Problem requirements ▸
Repeat verbatim, and only, the lines of the data below, beginning at the line that contains "B (R231). -/" and stopping after the line that contains "conditional (.bl cond".

Provided data ▸

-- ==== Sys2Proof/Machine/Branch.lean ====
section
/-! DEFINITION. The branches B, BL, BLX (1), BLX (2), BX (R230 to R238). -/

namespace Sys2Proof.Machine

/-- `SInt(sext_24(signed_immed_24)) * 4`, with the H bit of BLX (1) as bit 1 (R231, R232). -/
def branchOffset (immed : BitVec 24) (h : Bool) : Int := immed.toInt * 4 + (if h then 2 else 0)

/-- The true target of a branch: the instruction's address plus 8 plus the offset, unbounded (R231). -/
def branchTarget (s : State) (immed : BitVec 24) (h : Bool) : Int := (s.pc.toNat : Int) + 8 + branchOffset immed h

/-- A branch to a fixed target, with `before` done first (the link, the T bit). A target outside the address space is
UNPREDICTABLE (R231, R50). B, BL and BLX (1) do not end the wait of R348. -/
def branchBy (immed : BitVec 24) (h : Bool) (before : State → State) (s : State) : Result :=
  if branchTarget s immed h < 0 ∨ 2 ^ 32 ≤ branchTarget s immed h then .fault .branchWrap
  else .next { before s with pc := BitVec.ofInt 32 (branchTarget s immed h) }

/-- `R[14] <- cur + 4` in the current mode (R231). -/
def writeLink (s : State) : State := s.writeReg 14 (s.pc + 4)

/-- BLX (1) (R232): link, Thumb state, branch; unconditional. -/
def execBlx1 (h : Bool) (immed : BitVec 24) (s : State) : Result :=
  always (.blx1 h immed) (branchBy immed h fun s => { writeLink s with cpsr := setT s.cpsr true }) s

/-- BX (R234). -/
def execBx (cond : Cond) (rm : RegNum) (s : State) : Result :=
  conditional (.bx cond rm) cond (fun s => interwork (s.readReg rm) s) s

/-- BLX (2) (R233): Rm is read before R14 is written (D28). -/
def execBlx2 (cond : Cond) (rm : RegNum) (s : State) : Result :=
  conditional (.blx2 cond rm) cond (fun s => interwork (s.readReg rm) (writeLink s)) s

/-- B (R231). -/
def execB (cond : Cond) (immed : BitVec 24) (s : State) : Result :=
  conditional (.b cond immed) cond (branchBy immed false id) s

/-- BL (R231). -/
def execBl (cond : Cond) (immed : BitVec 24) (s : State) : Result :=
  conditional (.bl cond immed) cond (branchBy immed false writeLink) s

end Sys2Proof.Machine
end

Task output ▸
/-- B (R231). -/
def execB (cond : Cond) (immed : BitVec 24) (s : State) : Result :=
  conditional (.b cond immed) cond (branchBy immed false id) s

/-- BL (R231). -/
def execBl (cond : Cond) (immed : BitVec 24) (s : State) : Result :=
  conditional (.bl cond immed) cond (branchBy immed false writeLink) s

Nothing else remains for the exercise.